Instructions to follow: Locate the line bearing "def hoS (ho" in the material below, then reproduce it and each following line up to and including the line bearing "The words before".

Material provided:
┄┄┄┄┄┄
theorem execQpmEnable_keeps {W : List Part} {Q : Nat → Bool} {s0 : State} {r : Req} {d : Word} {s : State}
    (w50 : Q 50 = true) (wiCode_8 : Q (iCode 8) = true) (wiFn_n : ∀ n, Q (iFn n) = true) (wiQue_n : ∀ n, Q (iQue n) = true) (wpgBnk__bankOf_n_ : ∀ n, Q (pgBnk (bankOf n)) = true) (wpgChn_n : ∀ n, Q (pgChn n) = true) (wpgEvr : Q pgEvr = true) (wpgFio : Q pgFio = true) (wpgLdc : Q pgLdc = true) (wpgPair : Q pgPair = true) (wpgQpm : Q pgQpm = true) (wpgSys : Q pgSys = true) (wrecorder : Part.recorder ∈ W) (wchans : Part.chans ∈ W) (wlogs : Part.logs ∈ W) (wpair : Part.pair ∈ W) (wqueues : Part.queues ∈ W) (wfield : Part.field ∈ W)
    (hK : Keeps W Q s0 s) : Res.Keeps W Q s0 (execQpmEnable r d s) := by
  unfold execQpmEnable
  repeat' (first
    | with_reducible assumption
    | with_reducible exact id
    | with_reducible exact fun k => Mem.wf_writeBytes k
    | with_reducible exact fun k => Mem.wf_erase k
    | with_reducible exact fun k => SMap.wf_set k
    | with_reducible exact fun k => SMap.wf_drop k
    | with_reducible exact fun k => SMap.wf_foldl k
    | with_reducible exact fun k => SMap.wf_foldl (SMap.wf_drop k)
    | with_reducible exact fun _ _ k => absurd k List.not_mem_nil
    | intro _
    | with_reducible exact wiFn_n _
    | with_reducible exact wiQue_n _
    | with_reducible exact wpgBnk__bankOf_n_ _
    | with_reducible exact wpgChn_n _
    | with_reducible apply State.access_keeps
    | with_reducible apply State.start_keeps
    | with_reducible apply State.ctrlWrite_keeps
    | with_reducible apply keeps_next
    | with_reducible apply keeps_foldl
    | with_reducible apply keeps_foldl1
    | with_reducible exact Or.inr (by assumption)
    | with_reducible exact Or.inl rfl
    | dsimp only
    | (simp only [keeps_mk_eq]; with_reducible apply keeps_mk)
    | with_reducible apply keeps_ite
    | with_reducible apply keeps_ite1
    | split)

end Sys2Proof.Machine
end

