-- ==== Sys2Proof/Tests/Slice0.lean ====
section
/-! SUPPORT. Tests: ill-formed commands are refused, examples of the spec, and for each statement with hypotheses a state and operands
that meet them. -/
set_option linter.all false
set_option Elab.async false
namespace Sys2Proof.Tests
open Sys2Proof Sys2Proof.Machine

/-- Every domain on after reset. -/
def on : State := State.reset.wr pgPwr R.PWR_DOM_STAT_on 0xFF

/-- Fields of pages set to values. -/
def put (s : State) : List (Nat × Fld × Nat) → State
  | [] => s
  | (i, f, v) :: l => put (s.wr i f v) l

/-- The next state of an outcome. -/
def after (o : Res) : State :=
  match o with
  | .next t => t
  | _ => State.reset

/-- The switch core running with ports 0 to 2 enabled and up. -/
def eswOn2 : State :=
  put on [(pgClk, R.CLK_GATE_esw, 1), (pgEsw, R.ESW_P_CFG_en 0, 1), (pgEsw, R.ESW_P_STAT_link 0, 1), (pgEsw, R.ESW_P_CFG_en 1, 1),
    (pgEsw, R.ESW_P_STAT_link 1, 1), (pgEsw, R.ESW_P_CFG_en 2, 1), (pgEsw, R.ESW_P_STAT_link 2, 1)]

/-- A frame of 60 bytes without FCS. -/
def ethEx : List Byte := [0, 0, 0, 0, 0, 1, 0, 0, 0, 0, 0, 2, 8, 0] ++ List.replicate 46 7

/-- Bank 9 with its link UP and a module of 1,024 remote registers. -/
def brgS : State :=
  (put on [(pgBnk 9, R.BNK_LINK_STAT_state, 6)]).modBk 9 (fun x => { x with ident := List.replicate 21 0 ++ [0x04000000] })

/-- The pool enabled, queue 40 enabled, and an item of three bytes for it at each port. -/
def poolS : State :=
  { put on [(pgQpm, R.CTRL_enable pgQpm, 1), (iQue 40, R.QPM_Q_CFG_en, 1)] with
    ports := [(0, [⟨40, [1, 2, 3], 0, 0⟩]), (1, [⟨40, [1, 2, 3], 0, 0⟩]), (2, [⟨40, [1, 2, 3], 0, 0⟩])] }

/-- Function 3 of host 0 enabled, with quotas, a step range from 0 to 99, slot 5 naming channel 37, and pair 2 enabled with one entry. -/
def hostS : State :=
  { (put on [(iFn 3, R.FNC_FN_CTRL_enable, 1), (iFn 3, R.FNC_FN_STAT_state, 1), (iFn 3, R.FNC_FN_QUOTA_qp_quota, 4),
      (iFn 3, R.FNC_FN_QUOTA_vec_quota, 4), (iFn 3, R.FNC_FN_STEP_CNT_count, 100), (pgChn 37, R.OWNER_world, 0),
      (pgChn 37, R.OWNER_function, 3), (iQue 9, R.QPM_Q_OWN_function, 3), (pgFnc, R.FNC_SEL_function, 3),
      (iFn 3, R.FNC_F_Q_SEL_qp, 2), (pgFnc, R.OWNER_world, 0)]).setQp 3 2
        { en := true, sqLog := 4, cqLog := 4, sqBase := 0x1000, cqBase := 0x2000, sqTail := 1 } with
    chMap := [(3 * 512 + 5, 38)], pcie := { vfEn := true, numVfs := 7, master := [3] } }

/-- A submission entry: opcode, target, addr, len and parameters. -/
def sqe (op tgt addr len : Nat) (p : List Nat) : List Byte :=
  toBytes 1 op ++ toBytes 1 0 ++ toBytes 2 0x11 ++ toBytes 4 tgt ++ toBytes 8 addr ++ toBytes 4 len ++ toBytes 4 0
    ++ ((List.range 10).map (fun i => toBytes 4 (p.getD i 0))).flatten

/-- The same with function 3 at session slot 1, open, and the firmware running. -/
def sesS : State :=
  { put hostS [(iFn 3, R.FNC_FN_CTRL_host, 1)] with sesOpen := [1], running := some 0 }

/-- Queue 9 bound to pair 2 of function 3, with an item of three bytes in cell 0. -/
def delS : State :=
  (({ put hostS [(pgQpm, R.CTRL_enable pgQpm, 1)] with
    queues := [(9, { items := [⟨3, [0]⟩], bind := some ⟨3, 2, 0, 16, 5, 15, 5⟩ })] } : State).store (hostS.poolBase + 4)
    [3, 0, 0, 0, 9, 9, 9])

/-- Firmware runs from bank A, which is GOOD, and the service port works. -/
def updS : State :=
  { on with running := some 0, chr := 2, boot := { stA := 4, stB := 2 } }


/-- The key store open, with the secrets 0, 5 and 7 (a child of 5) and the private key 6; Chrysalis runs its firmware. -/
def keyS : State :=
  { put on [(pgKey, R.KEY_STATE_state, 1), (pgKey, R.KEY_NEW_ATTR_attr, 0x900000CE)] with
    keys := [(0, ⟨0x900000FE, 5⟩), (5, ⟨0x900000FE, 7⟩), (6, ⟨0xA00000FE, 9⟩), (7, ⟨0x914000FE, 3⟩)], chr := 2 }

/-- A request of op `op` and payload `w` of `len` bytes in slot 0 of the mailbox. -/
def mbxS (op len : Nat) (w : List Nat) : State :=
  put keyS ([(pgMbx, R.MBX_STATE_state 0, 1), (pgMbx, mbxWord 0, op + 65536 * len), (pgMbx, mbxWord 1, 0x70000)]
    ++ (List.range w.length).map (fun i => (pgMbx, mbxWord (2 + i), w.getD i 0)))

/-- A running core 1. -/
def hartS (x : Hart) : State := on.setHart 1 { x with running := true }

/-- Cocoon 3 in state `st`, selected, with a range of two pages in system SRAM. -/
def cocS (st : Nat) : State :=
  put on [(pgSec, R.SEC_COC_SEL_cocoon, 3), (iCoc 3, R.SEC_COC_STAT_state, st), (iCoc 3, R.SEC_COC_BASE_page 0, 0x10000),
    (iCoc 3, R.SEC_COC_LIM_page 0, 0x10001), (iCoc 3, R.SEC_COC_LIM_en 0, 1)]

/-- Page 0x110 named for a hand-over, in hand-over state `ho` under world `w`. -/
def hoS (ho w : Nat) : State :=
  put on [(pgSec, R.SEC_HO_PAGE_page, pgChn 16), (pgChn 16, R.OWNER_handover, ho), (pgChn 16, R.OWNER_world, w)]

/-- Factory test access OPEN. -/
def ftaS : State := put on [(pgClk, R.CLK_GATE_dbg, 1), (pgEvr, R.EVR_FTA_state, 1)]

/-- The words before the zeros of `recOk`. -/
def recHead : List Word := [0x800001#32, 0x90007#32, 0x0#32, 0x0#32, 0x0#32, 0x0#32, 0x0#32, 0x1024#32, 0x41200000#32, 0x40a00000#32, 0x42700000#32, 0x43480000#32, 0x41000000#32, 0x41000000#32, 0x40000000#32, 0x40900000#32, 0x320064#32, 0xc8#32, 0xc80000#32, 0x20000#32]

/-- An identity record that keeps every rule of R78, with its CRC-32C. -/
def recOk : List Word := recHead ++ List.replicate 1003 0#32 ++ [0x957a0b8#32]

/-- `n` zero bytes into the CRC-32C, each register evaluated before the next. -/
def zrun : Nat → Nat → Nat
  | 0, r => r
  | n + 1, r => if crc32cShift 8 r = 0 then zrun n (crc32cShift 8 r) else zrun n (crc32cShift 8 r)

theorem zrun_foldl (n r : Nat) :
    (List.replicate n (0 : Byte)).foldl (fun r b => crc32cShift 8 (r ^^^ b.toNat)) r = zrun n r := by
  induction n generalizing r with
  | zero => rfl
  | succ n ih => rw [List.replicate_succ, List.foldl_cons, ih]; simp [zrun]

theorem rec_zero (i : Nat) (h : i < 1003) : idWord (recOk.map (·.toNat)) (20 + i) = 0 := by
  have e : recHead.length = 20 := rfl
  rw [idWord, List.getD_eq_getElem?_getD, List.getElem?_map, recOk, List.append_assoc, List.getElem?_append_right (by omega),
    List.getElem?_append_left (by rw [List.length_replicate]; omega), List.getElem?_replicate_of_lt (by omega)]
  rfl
┄┄┄┄┄┄
Worked solution:
def hoS (ho w : Nat) : State :=
  put on [(pgSec, R.SEC_HO_PAGE_page, pgChn 16), (pgChn 16, R.OWNER_handover, ho), (pgChn 16, R.OWNER_world, w)]

/-- Factory test access OPEN. -/
def ftaS : State := put on [(pgClk, R.CLK_GATE_dbg, 1), (pgEvr, R.EVR_FTA_state, 1)]

/-- The words before the zeros of `recOk`. -/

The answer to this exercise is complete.